Cases in point: Netherlands, Norway, Belgium etc. They also tend to be former colonial powers, or worse.
The countries doing badly by their most unfortunate citizens, tend to be former colonies.
Our % tax take isn't low. It's just from a low revenue economy.
Our challenge is: -
How do we get our per citizen revenue up and capture enough tax at current rates to invest in the services we need?
How do we do this when popular opinion is often anti-business, anti-development, anti-resource-utilisation and anti-investment?
I would argue our tax rate is rather low
https://en.wikipedia.org/wiki/List_of_countries_by_tax_rates
of the countries you mentioned top rates are (I don't know what the pay brackets are)
Netherlands, 52% with up to 20% gst
Norway, 49.6 with up to 25%gst
Belgium 64% with up to 21%gst
compare this with our 33% and 15% gst
Unlike NZ most of these have a tax free first bracket, and in the Netherlands the interest you pay on a mortgage is tax deductible.
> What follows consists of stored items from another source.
/-! ### Division (R129) -/

/-- The quotient, up to the wrap of the most negative number by −1. -/
theorem divSigned_fst_modEq {n : Nat} (hn : 0 < n) (x y : Int) :
    (divSigned x y n).1 ≡ (if y = 0 then -1 else x.tdiv y) [ZMOD 2 ^ n] := by
  unfold divSigned
  split_ifs with hy hmin
  · rfl
  · obtain ⟨hx, rfl⟩ := hmin
    obtain ⟨m, rfl⟩ := Nat.exists_eq_add_of_lt hn
    refine Int.modEq_iff_dvd.mpr ⟨1, ?_⟩
    simp only [Nat.zero_add, Nat.add_sub_cancel, Int.tdiv_neg, Int.tdiv_one] at hx ⊢
    rw [hx]; push_cast; ring
  · rfl

/-- The remainder is exact: it wraps nowhere. -/
theorem divSigned_snd (x y : Int) (n : Nat) : (divSigned x y n).2 = if y = 0 then x else x.tmod y := by
  unfold divSigned
  split_ifs with hy hmin
  · rfl
  · rw [hmin.2, Int.tmod_neg, Int.tmod_one]
  · rw [Int.tmod_def, Int.mul_comm y]

theorem divUnsigned_fst_modEq (x y n : Nat) :
    ((divUnsigned x y n).1 : Int) ≡ (if (y : Int) = 0 then -1 else (x : Int) / y) [ZMOD 2 ^ n] := by
  unfold divUnsigned
  by_cases hy : y = 0
  · rw [if_pos hy, if_pos (by exact_mod_cast hy)]
    refine Int.modEq_iff_dvd.mpr ⟨-1, ?_⟩
    rw [Nat.cast_sub Nat.one_le_two_pow]; push_cast; ring
  · rw [if_neg hy, if_neg (by exact_mod_cast hy)]; rfl

theorem divUnsigned_snd (x y n : Nat) :
    ((divUnsigned x y n).2 : Int) = if (y : Int) = 0 then (x : Int) else x % y := by
  unfold divUnsigned
  by_cases hy : y = 0
  · rw [if_pos hy, if_pos (by exact_mod_cast hy)]
  · rw [if_neg hy, if_neg (by exact_mod_cast hy)]; rfl

/-! ### The statements on integers -/

theorem scalarArithmetic : Says.ScalarArithmetic := by
  intro s h et d a b hs
  have hx := rdI_modEq s et a
  have hy := giI_modEq s et b
  refine ⟨?add, ?sub, ?mul, fun he => ?mulh, fun he => ?mulhu⟩
  case add =>
    rw [exec_add, run_acts hs, alu_eq_inEt]
    push_cast
    exact (hx.add hy).symm
  case sub =>
    rw [exec_sub, run_acts hs, alu_eq_inEt]
    have hle : bits (s.t.gi b).toNat 0 (etWidth et) ≤ bits (s.t.rdG a).toNat 0 (etWidth et) + 2 ^ etWidth et :=
      Nat.le_add_left_of_le (bits_lt ..).le
    rw [Nat.cast_sub hle, Nat.cast_add, Nat.cast_pow, Nat.cast_ofNat]
    exact (Int.add_modulus_modEq_iff.mpr hx.symm).sub hy.symm
  case mul =>
    rw [exec_mul, run_acts hs, alu_eq_inEt]
    push_cast
    exact (hx.mul hy).symm
  case mulh =>
    rw [exec_mulh, run_acts hs, alu_eq_inEt]
    rw [mulHigh, ← rdI_signed s a he, ← giI_signed s b he]
    exact_mod_cast toBits_modEq ..
  case mulhu =>
    rw [exec_mulhu, run_acts hs, alu_eq_inEt]
    rw [rdI_unsigned s a he, giI_unsigned s b he]
    push_cast
    rfl
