-- ==== Sys2Proof/Machine/Frame.lean ====
section
/-! DEFINITION. The register-protocol frame sequencer (41_frame_protocol.md R120 to R126): the launches of OPEN, READ_REG,
SEND_CMD and SEND_CMD_ARG, the block steps of phases OPENING and TX, and READ_REG's read phase; and the classifier of frames
seen on the bus. -/

namespace Sys2Proof.Machine

/-! ### OPEN (R121) -/

/-- OPEN after an accepted launch (R38): fatal after a failure, no traffic when the session is open, else a request BusOpen(). -/
def openDispatch (s : State) : Result :=
  match s.session with
  | .failed => .next (s.complete .openError)
  | .opened => .next (s.complete .none)
  | .closed => .next (s.startOp .openSession .opening)

/-- OPEN (R121). -/
def execOpenSession (s : State) : Result := launch (encode .openSession) openDispatch s

/-- The OPENING step, answered OK. -/
def openingOk (s : State) : State :=
  { s.record ⟨.busOpen, .answered .ok⟩ with session := .opened }.complete .none

/-- The OPENING step, answered ERR: the session fails for good (R213). -/
def openingErr (s : State) : State :=
  { s.record ⟨.busOpen, .answered .err⟩ with session := .failed }.complete .openError

/-! ### The launches of READ_REG, SEND_CMD and SEND_CMD_ARG (R39, R122 to R124) -/

/-- start(READ_REG): frame F2 of the latched address, then a read of 2 bytes. -/
def startReadReg (s : State) : State := s.startTx .readReg (frameF2 (fieldW s.opword)) Config.regRespLen

/-- READ_REG w (R122). -/
def execReadReg (w : Half) (s : State) : Result := launch (encode (.readReg w)) (busGate startReadReg) s

/-- start(SEND_CMD): frame F2 of the latched command, no read phase. -/
def startSendCmd (s : State) : State := s.startTx .sendCmd (frameF2 (fieldW s.opword)) 0

/-- SEND_CMD w (R123). -/
def execSendCmd (w : Half) (s : State) : Result := launch (encode (.sendCmd w)) (busGate startSendCmd) s

/-- start(SEND_CMD_ARG): frame F5 of the latched command and of ARG.VALUE at the launch, no read phase. -/
def startSendCmdArg (s : State) : State := s.startTx .sendCmdArg (frameF5 (fieldW s.opword) s.arg) 0

/-- SEND_CMD_ARG w (R124). -/
def execSendCmdArg (w : Half) (s : State) : Result := launch (encode (.sendCmdArg w)) (busGate startSendCmdArg) s

/-! ### The common write phase (R120) -/

/-- What every TX step does first: TXCOUNT.LEN and TXCOUNT.COUNT, and the bus event of R58. `c` is the reported count, 0 for
ERR. -/
def txReport (a : Answer) (c : Nat) (s : State) : State :=
  { s.record ⟨.busWrite s.txbuf, .answered a⟩ with
    txLen := BitVec.ofNat 8 s.txbuf.length, txCount := BitVec.ofNat 8 c }

/-- The TX step, answered ERR: IO_ERROR with IO_PHASE = 0, whatever the operation. -/
def txErr (s : State) : State := { txReport .err 0 s with ioPhase := false }.complete .ioError

/-- TX to SETTLE: the timer is loaded with SETTLE_COUNT (R250, R252). -/
def enterSettle (s : State) : State := { s with phase := .settle, settleTimer := some Config.settleCount }

/-- The TX step, answered OK(c), a success whatever `c` is: "the block goes to SETTLE only when rxlen > 0 and the write
succeeded. Otherwise the TX step completes the operation" (R41). -/
def txOk (c : Nat) (s : State) : State :=
  if 0 < s.rxlen then enterSettle (txReport (.okCount c) c s) else (txReport (.okCount c) c s).complete .none

/-! ### The settle interval (R250 to R252) -/

/-- The step that leaves SETTLE. The timer has run out. -/
def leaveSettle (s : State) : State := { s with phase := .rx, settleTimer := none }

/-- One tick of the timebase: it counts in SETTLE only, and the tick that brings the count to 0 leaves SETTLE (R252). -/
def tickStep (s : State) : State :=
  match s.phase, s.settleTimer with
  | .settle, some n => if n ≤ 1 then leaveSettle s else { s with settleTimer := some (n - 1) }
  | _, _ => s

/-! ### Read phases -/

/-- The bus event of a read and its answer (R58). -/
def rxReport (a : Answer) (s : State) : State := s.record ⟨.busRead s.rxlen, .answered a⟩

/-- The RX step, answered ERR: IO_ERROR with IO_PHASE = 1 (R122, R150). -/
def rxErr (s : State) : State := { rxReport .err s with ioPhase := true }.complete .ioError

/-- The RX step of READ_REG, answered OK([b0, b1]): no checksum is read or checked (R122, R125). -/
def readRegRx (bytes : List Byte) (s : State) : State :=
  { rxReport (.okBytes bytes) s with
    rdata := halfOf (byteAt bytes 0) (byteAt bytes 1), rdataValid := true }.complete .none

/-! ### Frames seen on the bus (R126) -/

/-- What parse_frame answers (R126). -/
inductive ParsedFrame where
  | cmd (w : Half)
  | cmdArg (w a : Half)
  | badChecksum
  | badLength
deriving DecidableEq, Repr

/-- parse_frame of R126. The block never runs it; claims about write events do. -/
def parseFrame (f : List Byte) : ParsedFrame :=
  match f with
  | [f0, f1] => .cmd (halfOf f0 f1)
  | [f0, f1, f2, f3, f4] => if crc8 [f2, f3] = f4 then .cmdArg (halfOf f0 f1) (halfOf f2 f3) else .badChecksum
  | _ => .badLength

end Sys2Proof.Machine
end

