/-- Settles O13: the fold of two bytes is the step of the second after the step of the first. -/
theorem checksumWorkedValues : Obligations.ChecksumWorkedValues := by
  have first : crc8Step 0xFF#8 0xBE#8 = 0x0C#8 := by decide
  refine ⟨rfl, first, ?_⟩
  rw [crc8_two, first]
  decide

theorem crc8Step_self (a : Byte) : crc8Step a a = 0#8 := by
  rw [crc8Step_eq, BitVec.xor_self]
  decide

/-! ### CRC_INIT and CRC_FEED -/

/-- The state after an accepted launch of the word `w` that leaves `c` in CRC and completes at once: what CRC_INIT and CRC_FEED do
(R104, R105). -/
def State.checksumDone (w : Word) (c : Byte) (s : State) : State := ({ s with crc := c }.acceptLaunch w).complete .none

theorem exec_crcInit_of_idle {s : State} (h : s.phase = .idle) :
    exec .crcInit s = .next (s.checksumDone (encode .crcInit) 0xFF#8) := exec_of_idle h _

theorem exec_crcFeed_of_idle {s : State} (h : s.phase = .idle) (b : Byte) :
    exec (.crcFeed b) s = .next (s.checksumDone (encode (.crcFeed b)) (crc8Step s.crc b)) := exec_of_idle h _

/-- The same as one update of the idle state. -/
theorem State.checksumDone_of_idle {s : State} (h : s.phase = .idle) (w : Word) (c : Byte) :
    s.checksumDone w c = { s with
      opword := w, crc := c, done := true, err := .none, ioPhase := false, tripFail := 0, settleTimer := none } :=
  complete_acceptLaunch (s := { s with crc := c }) h w .none

/-- The launch of an illegal word from idle (R74, R215). -/
theorem launchWord_of_illegal {s : State} {v : Word} (h : s.phase = .idle) (hd : decodeWord v = none) :
    launchWord v s = .next ((s.acceptLaunch v).complete .illegalOp) := by
  unfold launchWord
  rw [hd]
  exact launch_of_idle h v _

theorem illegal_launch_keeps_crc {s : State} {v : Word} (h : s.phase = .idle) (hd : decodeWord v = none) :
    ∃ t, hostWrite .opword v s = .next t ∧ t.err = .illegalOp ∧ t.done = true ∧ t.phase = .idle ∧ t.crc = s.crc :=
  ⟨_, launchWord_of_illegal h hd, rfl, rfl, rfl, rfl⟩

/-- A test of the low four bits of a word is a test of its OP. -/
theorem fieldOp_of_and_eq {v p : Word} (h : v &&& 0x0000000F#32 = p) : fieldOp v = fieldOp p := by
  rw [← h, fieldOp_and, show fieldOp 0x0000000F#32 = BitVec.allOnes 4 by decide, BitVec.and_allOnes]

/-- A word with CRC_INIT's OP is CRC_INIT's word or is illegal. -/
theorem decodeWord_eq_none_of_crcInit_op {v : Word} (ho : fieldOp v = 1#4) (hv : v ≠ 0x00000001#32) :
    decodeWord v = none := by
  by_contra hd
  obtain ⟨i, hd⟩ := Option.ne_none_iff_exists'.mp hd
  obtain rfl := encode_of_decodeWord hd
  cases i with
  | crcInit => exact hv (by decide)
  | _ => simp [encode] at ho

/-- A word with CRC_FEED's OP is CRC_FEED's word of some byte or is illegal. -/
theorem decodeWord_eq_none_of_crcFeed_op {v : Word} (ho : fieldOp v = 2#4) (hv : v &&& 0xFFFF00F0#32 ≠ 0#32) :
    decodeWord v = none := by
  by_contra hd
  obtain ⟨i, hd⟩ := Option.ne_none_iff_exists'.mp hd
  obtain rfl := encode_of_decodeWord hd
  cases i with
  | crcFeed b =>
    have mask_b : fieldB 0xFFFF00F0#32 = 0#8 := by decide
    have mask_op : fieldOp 0xFFFF00F0#32 = 0#4 := by decide
    refine hv ((and_eq_iff_fields _ _ _).mpr ?_)
    simp only [mask_b, mask_op, encode, fieldW_opwordOf, fieldB_opwordOf, fieldZ_opwordOf, BitVec.zero_and, BitVec.and_zero]
    decide
  | _ => simp [encode] at ho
The Netherlands has different gst for different products. Just comparing the highest bracket doesn't tell you the whole story.
So maybe instead of the tax cuts/bracket change we got a tax free for the first 10000 might have been better. And heres an idea why not make that first 10000 invisible? Meaning it doesn't impact on benefits. Kind of like universal income lite.